----- MATERIAL FOR THIS TASK

-- ==== Sys2Proof/Machine/Vector.lean ====
section
/-! DEFINITION. The vector instructions of pages 0 and 4 (R153, R154, R156-R163). -/
namespace Sys2Proof.Machine

/-! ## Loads and stores (R156) -/

/-- Effective address of `vld`, `vst` and `vldc`: the displacement is in units of 64 bytes. -/
def eaV (x : Word) (imm : Int) : Word := x + BitVec.ofInt 64 (64 * imm)

def execVld (q : MQ) (d : Nat) (a : Src) (imm : Int) (s : State) := run (do
  let x ← readS a
  let ea := eaV x imm
  if ea.toNat % 128 != 0 then trap cALIGN ea
  loadV .load (tyWidth q.ty) q.k q.zero d ea (freeS a)) s

def execVst (_ty : ETy) (k : Nat) (d a : Src) (imm : Int) (s : State) := run (do
  let x ← readS a
  let v ← readV d
  let mask ← readK k
  let ea := eaV x imm
  if ea.toNat % 128 != 0 then trap cALIGN ea
  storeBytes ea ((List.range 128).filter fun j => mask.getLsbD j) (vBytes v) (do freeS a; freeV d)) s

/-! ## Arithmetic (R157) -/

/-- Two arguments of an element function. -/
def arg2 (f : Nat → Nat → Nat → Nat × Nat) (l : List Nat) (_ u : Nat) : Nat × Nat := f (l.getD 0 0) (l.getD 1 0) u
def arg1 (f : Nat → Nat → Nat × Nat) (l : List Nat) (_ u : Nat) : Nat × Nat := f (l.getD 0 0) u

/-- Element arithmetic in a type of class FI: exact on integers, rounded once on floats. -/
def arith2 (q : VQ) (fi : Int → Int → Int) (ff : ETy → Rnd → Bool → Nat → FV → FV → Nat × Nat) (x y u : Nat) : Nat × Nat :=
  if tyFloat q.ty then ff q.ty q.rnd q.sat u (decElem q.ty x) (decElem q.ty y)
  else (intResult q.ty q.sat (fi (intOf q.ty x) (intOf q.ty y)), 0)

def isRsr (r : Rnd) : Bool := r = .rsr

def vArith2 (q : VQ) (d : Nat) (a b : Src) (fi : Int → Int → Int)
    (ff : ETy → Rnd → Bool → Nat → FV → FV → Nat × Nat) : M Unit :=
  vMap (tyWidth q.ty) q.k q.zero d [a, b] false (isRsr q.rnd) (arg2 (arith2 q fi ff))

def subFloat (ty : ETy) (rnd : Rnd) (sat : Bool) (u : Nat) (a b : FV) : Nat × Nat := addFloat ty rnd sat u a b.neg

def execVadd (q : VQ) (d : Nat) (a b : Src) (s : State) := run (vArith2 q d a b (· + ·) addFloat) s
def execVsub (q : VQ) (d : Nat) (a b : Src) (s : State) := run (vArith2 q d a b (· - ·) subFloat) s
def execVmul (q : VQ) (d : Nat) (a b : Src) (s : State) := run (vArith2 q d a b (· * ·) mulFloat) s

def fmaElem (q : VQ) (x y z u : Nat) : Nat × Nat :=
  if tyFloat q.ty then fmaFloat q.ty q.rnd q.sat u (decElem q.ty x) (decElem q.ty y) (decElem q.ty z)
  else (intResult q.ty q.sat (intOf q.ty x * intOf q.ty y + intOf q.ty z), 0)

/-- `vfma` (R157): without C the addend is `vD`. -/
def execVfma (q : VQ) (d : Nat) (a b : Src) (c : Option Src) (s : State) := run (
  match c with
  | some c => vMap (tyWidth q.ty) q.k q.zero d [a, b, c] false (isRsr q.rnd)
      fun l _ u => fmaElem q (l.getD 0 0) (l.getD 1 0) (l.getD 2 0) u
  | none => vMap (tyWidth q.ty) q.k q.zero d [a, b] true (isRsr q.rnd)
      fun l old u => fmaElem q (l.getD 0 0) (l.getD 1 0) old u) s

/-- The smaller or the larger of two elements (R157). -/
def pickElem (ty : ETy) (less : Bool) (x y : Nat) : Nat × Nat :=
  if tyFloat ty then pickFloat ty less x y
  else (if (if less then intOf ty y < intOf ty x else intOf ty x < intOf ty y) then y else x, 0)

def execVmin (q : MQ) (d : Nat) (a b : Src) (s : State) :=
  run (vMap (tyWidth q.ty) q.k q.zero d [a, b] false false (arg2 fun x y _ => pickElem q.ty true x y)) s
def execVmax (q : MQ) (d : Nat) (a b : Src) (s : State) :=
  run (vMap (tyWidth q.ty) q.k q.zero d [a, b] false false (arg2 fun x y _ => pickElem q.ty false x y)) s

/-- `vabs` and `vneg` on a float pattern: a NaN is made canonical, the sign bit of any other is set by `f`. -/
def signFloat (ty : ETy) (f : Bool → Bool) (x : Nat) : Nat × Nat :=
  let w := tyWidth ty
  match decElem ty x with
  | .nan sig => (nanOf ty, if sig then fNV else 0)
  | _ => (x % 2 ^ (w - 1) + signBits w (f (x.testBit (w - 1))), 0)

def signElem (q : VQ) (fi : Int → Int) (f : Bool → Bool) (x : Nat) : Nat × Nat :=
  if tyFloat q.ty then signFloat q.ty f x else (intResult q.ty q.sat (fi (intOf q.ty x)), 0)

def vSign (q : VQ) (d : Nat) (a : Src) (fi : Int → Int) (f : Bool → Bool) : M Unit :=
  vMap (tyWidth q.ty) q.k q.zero d [a] false (isRsr q.rnd) (arg1 fun x _ => signElem q fi f x)

def execVabs (q : VQ) (d : Nat) (a : Src) (s : State) := run (vSign q d a (fun i => i.natAbs) fun _ => false) s
def execVneg (q : VQ) (d : Nat) (a : Src) (s : State) := run (vSign q d a (fun i => -i) fun b => !b) s

/-! ## Bitwise, shift and count (R158) -/

def vBits2 (q : MQ) (d : Nat) (a b : Src) (f : Nat → Nat → Nat) : M Unit :=
  vMap (tyWidth q.ty) q.k q.zero d [a, b] false false (arg2 fun x y _ => (f x y, 0))
def vBits1 (q : MQ) (d : Nat) (a : Src) (f : Nat → Nat) : M Unit :=
  vMap (tyWidth q.ty) q.k q.zero d [a] false false (arg1 fun x _ => (f x, 0))

def execVmov (q : MQ) (d : Nat) (a : Src) (s : State) := run (vBits1 q d a id) s
def execVand (q : MQ) (d : Nat) (a b : Src) (s : State) := run (vBits2 q d a b (· &&& ·)) s
def execVor (q : MQ) (d : Nat) (a b : Src) (s : State) := run (vBits2 q d a b (· ||| ·)) s
def execVxor (q : MQ) (d : Nat) (a b : Src) (s : State) := run (vBits2 q d a b (· ^^^ ·)) s

/-- Arithmetic shift right of a pattern of `w` bits. -/
def sraBits (w x n : Nat) : Nat :=
  if x.testBit (w - 1) then (x + 2 ^ w * (2 ^ w - 1)) / 2 ^ n % 2 ^ w else x / 2 ^ n

def execVsll (q : MQ) (d : Nat) (a b : Src) (s : State) :=
  run (vBits2 q d a b fun x y => x * 2 ^ (y % tyWidth q.ty) % 2 ^ tyWidth q.ty) s
def execVsrl (q : MQ) (d : Nat) (a b : Src) (s : State) :=
  run (vBits2 q d a b fun x y => x / 2 ^ (y % tyWidth q.ty)) s
def execVsra (q : MQ) (d : Nat) (a b : Src) (s : State) :=
  run (vBits2 q d a b fun x y => sraBits (tyWidth q.ty) x (y % tyWidth q.ty)) s
def execVfsh (q : MQ) (d : Nat) (a b c : Src) (s : State) :=
  run (vMap (tyWidth q.ty) q.k q.zero d [a, b, c] false false fun l _ _ =>
    ((l.getD 0 0 * 2 ^ tyWidth q.ty + l.getD 1 0) / 2 ^ (l.getD 2 0 % tyWidth q.ty) % 2 ^ tyWidth q.ty, 0)) s
def execVclz (q : MQ) (d : Nat) (a : Src) (s : State) :=
  run (vBits1 q d a fun x => clzBits x (tyWidth q.ty)) s
def execVpopc (q : MQ) (d : Nat) (a : Src) (s : State) :=
  run (vBits1 q d a fun x => popBits x (tyWidth q.ty)) s

/-! ## Compare, select, masks (R159, R160) -/

/-- A condition on two elements: truth and flags (R116, R159). -/
def cmpElem (ty : ETy) (c : Cond) (x y : Nat) : Bool × Nat :=
  let a := decElem ty x
  let b := decElem ty y
  (condFV c a b, if a.isSig || b.isSig then fNV else 0)

/-- A mask whose element `i` of width `w` has all its bits equal to `f i`. -/
def maskOf (w : Nat) (f : Nat → Bool) : KReg :=
  BitVec.ofNat 128 (packNat 1 ((List.range 128).map fun j => if f (8 * j / w) then 1 else 0))

def execVcmp (c : Cond) (q : MQ) (d : Nat) (a b : Src) (s : State) := run (do
  let x ← readV a
  let y ← readV b
  let mask ← readK q.k
  let old ← if q.k != 0 && !q.zero then readK d else pure 0
  let w := tyWidth q.ty
  let rs := (List.range (elemCount w)).map fun i =>
    if active w mask i then cmpElem q.ty c (elem w x i) (elem w y i) else (false, 0)
  freeV a
  freeV b
  setFlags (rs.foldl (fun f r => f ||| r.2) 0)
  let act := maskOf w fun i => active w mask i
  writeK d ((maskOf w fun i => (rs.getD i (false, 0)).1) &&& act ||| (old &&& ~~~act))
  advance) s

def execVsel (ty : ETy) (k d : Nat) (a b : Src) (s : State) := run (do
  let x ← readV a
  let y ← readV b
  let mask ← readK k
  let w := tyWidth ty
  freeV a
  freeV b
  writeV d (packV w ((List.range (elemCount w)).map fun i => if active w mask i then elem w x i else elem w y i))
  advance) s

def kop2 (op : KOp) (x y : KReg) : KReg :=
  match op with
  | .and => x &&& y
  | .or => x ||| y
  | .xor => x ^^^ y
  | .andn => x &&& ~~~y
  | .orn => x ||| ~~~y
  | .not => ~~~x

def execKop (op : KOp) (d : Nat) (a b : Src) (s : State) := run (do
  let x ← readK a.n
  let y ← if op = .not then pure 0 else readK b.n
  freeK a
  freeK b
  writeK d (kop2 op x y)
  advance) s

def execKmov (op : KMov) (d : Nat) (a : Src) (s : State) := run (do
  match op with
  | .copy => do
    let x ← readK a.n
    freeK a
    writeK d x
  | .lo => do
    let x ← readS a
    let k ← readK d
    freeS a
    writeK d (k.extractLsb' 64 64 ++ x)
  | .hi => do
    let x ← readS a
    let k ← readK d
    freeS a
    writeK d (x ++ k.extractLsb' 0 64)
  | .getlo => do
    let x ← readK a.n
    freeK a
    writeS d (x.extractLsb' 0 64)
  | .gethi => do
    let x ← readK a.n
    freeK a
    writeS d (x.extractLsb' 64 64)
  | .set => writeK d (BitVec.allOnes 128)
  | .clr => writeK d 0
  advance) s

def execKpop (ty : ETy) (d : Nat) (a : Src) (s : State) := run (do
  let x ← readK a.n
  freeK a
  let w := tyWidth ty
  writeS d (BitVec.ofNat 64 ((List.range (elemCount w)).filter fun i => active w x i).length)
  advance) s

/-! ## Moves and permutes (R161) -/

def execVbcast (q : MQ) (d : Nat) (a : Src) (s : State) := run (do
  let x ← readS a
  let mask ← readK q.k
  let old ← readOld false q.k q.zero d
  let w := tyWidth q.ty
  freeS a
  writeV d (packV w ((laneResults w (elemCount w) mask q.zero [] old [] fun _ _ _ => (x.toNat % 2 ^ w, 0)).map (·.1)))
  advance) s

def execVext (ty : ETy) (d : Nat) (a b : Src) (s : State) := run (do
  let v ← readV a
  let i ← readS b
  freeV a
  freeS b
  writeS d (BitVec.ofNat 64 (elem (tyWidth ty) v (i.toNat % elemCount (tyWidth ty))))
  advance) s

/-- `vins` reads its destination (R161). -/
def execVins (ty : ETy) (d : Nat) (a b : Src) (s : State) := run (do
  let x ← readS a
  let i ← readS b
  let old ← readV ⟨d, false⟩
  freeS a
  freeS b
  let w := tyWidth ty
  let j := i.toNat % elemCount w
  writeV d (packV w ((List.range (elemCount w)).map fun m => if m = j then x.toNat % 2 ^ w else elem w old m))
  advance) s

def execVperm (q : MQ) (d : Nat) (a b : Src) (s : State) := run (
  let w := tyWidth q.ty
  vWhole w q.k q.zero d [a, b] false fun vs _ _ =>
    (List.range (elemCount w)).map fun i => (elem w (vs.getD 0 0) (elem w (vs.getD 1 0) i % elemCount w), 0)) s

def execVrot (q : MQ) (d : Nat) (a b : Src) (s : State) := run (do
  let v ← readV a
  let r ← readS b
  let mask ← readK q.k
  let old ← readOld false q.k q.zero d
  let w := tyWidth q.ty
  let n := elemCount w
  freeV a
  freeS b
  writeV d (packV w ((List.range n).map fun i =>
    if active w mask i then elem w v ((i + r.toNat) % n) else if q.zero then 0 else elem w old i))
  advance) s

/-! ## Reductions and scans (R162) -/

/-- The active elements of a register, in order. -/
def activeElems (w : Nat) (mask : KReg) (v : VReg) : List Nat :=
  ((List.range (elemCount w)).filter fun i => active w mask i).map fun i => elem w v i

/-- The greatest of a list of elements; a NaN among floats gives the canonical NaN (R162). -/
def greatest (ty : ETy) : List Nat → Nat × Nat
  | [] => (0, 0)
  | x :: t =>
    if tyFloat ty then
      let vs := (x :: t).map (decElem ty)
      if vs.any FV.isNan then (nanOf ty, if vs.any FV.isSig then fNV else 0)
      else (t.foldl (fun m y => if ltFV (decElem ty m) (decElem ty y) then y else m) x, 0)
    else (t.foldl (fun m y => if intOf ty m < intOf ty y then y else m) x, 0)

/-- The exact sum of a list of elements, rounded once (R162). -/
def sumElems (q : VQ) (u : Nat) (xs : List Nat) : Nat × Nat :=
  if tyFloat q.ty then
    let vs := xs.map (decElem q.ty)
    roundSum q.ty q.rnd q.sat u (sumOf vs (vs.all FV.isNegZero))
  else (intResult q.ty q.sat (xs.foldl (fun i x => i + intOf q.ty x) 0), 0)

def execVgmax (q : MQ) (d : Nat) (a : Src) (s : State) := run (
  let w := tyWidth q.ty
  vWhole w q.k q.zero d [a] false fun vs mask _ =>
    List.replicate (elemCount w) (greatest q.ty (activeElems w mask (vs.getD 0 0)))) s

def execVgsum (q : VQ) (d : Nat) (a : Src) (s : State) := run (
  let w := tyWidth q.ty
  vWhole w q.k q.zero d [a] (isRsr q.rnd) fun vs mask us =>
    let xs := activeElems w mask (vs.getD 0 0)
    (List.range (elemCount w)).map fun i => sumElems q (us.getD i 0) xs) s

def execVscan (q : VQ) (d : Nat) (a : Src) (s : State) := run (
  let w := tyWidth q.ty
  vWhole w q.k q.zero d [a] (isRsr q.rnd) fun vs mask us =>
    (List.range (elemCount w)).map fun i =>
      sumElems q (us.getD i 0) (((List.range (i + 1)).filter fun j => active w mask j).map fun j => elem w (vs.getD 0 0) j)) s

/-! ## Compress, spread and iota (R163) -/

def execVcompr (q : MQ) (d : Nat) (a : Src) (s : State) := run (do
  let v ← readV a
  let mask ← readK q.k
  let old ← readOld false q.k q.zero d
  let w := tyWidth q.ty
  let xs := activeElems w mask v
  freeV a
  writeV d (packV w ((List.range (elemCount w)).map fun i =>
    match xs[i]? with
    | some x => x
    | none => if q.zero then 0 else elem w old i))
  advance) s

/-- Active positions below `i`. -/
def rankOf (w : Nat) (mask : KReg) (i : Nat) : Nat := ((List.range i).filter fun j => active w mask j).length

def execVspread (q : MQ) (d : Nat) (a : Src) (s : State) := run (
  let w := tyWidth q.ty
  vWhole w q.k q.zero d [a] false fun vs mask _ =>
    (List.range (elemCount w)).map fun i => (elem w (vs.getD 0 0) (rankOf w mask i), 0)) s

def execViota (q : MQ) (d : Nat) (s : State) := run (
  let w := tyWidth q.ty
  vWhole w q.k q.zero d [] false fun _ mask _ =>
    (List.range (elemCount w)).map fun i => (rankOf w mask i % 2 ^ w, 0)) s

end Sys2Proof.Machine
end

----------

EXERCISE REQUIREMENTS:
Scanning the data above, copy out every line where "subFloat" is found.

OUTPUT BELOW:
def subFloat (ty : ETy) (rnd : Rnd) (sat : Bool) (u : Nat) (a b : FV) : Nat × Nat := addFloat ty rnd sat u a b.neg
def execVsub (q : VQ) (d : Nat) (a b : Src) (s : State) := run (vArith2 q d a b (· - ·) subFloat) s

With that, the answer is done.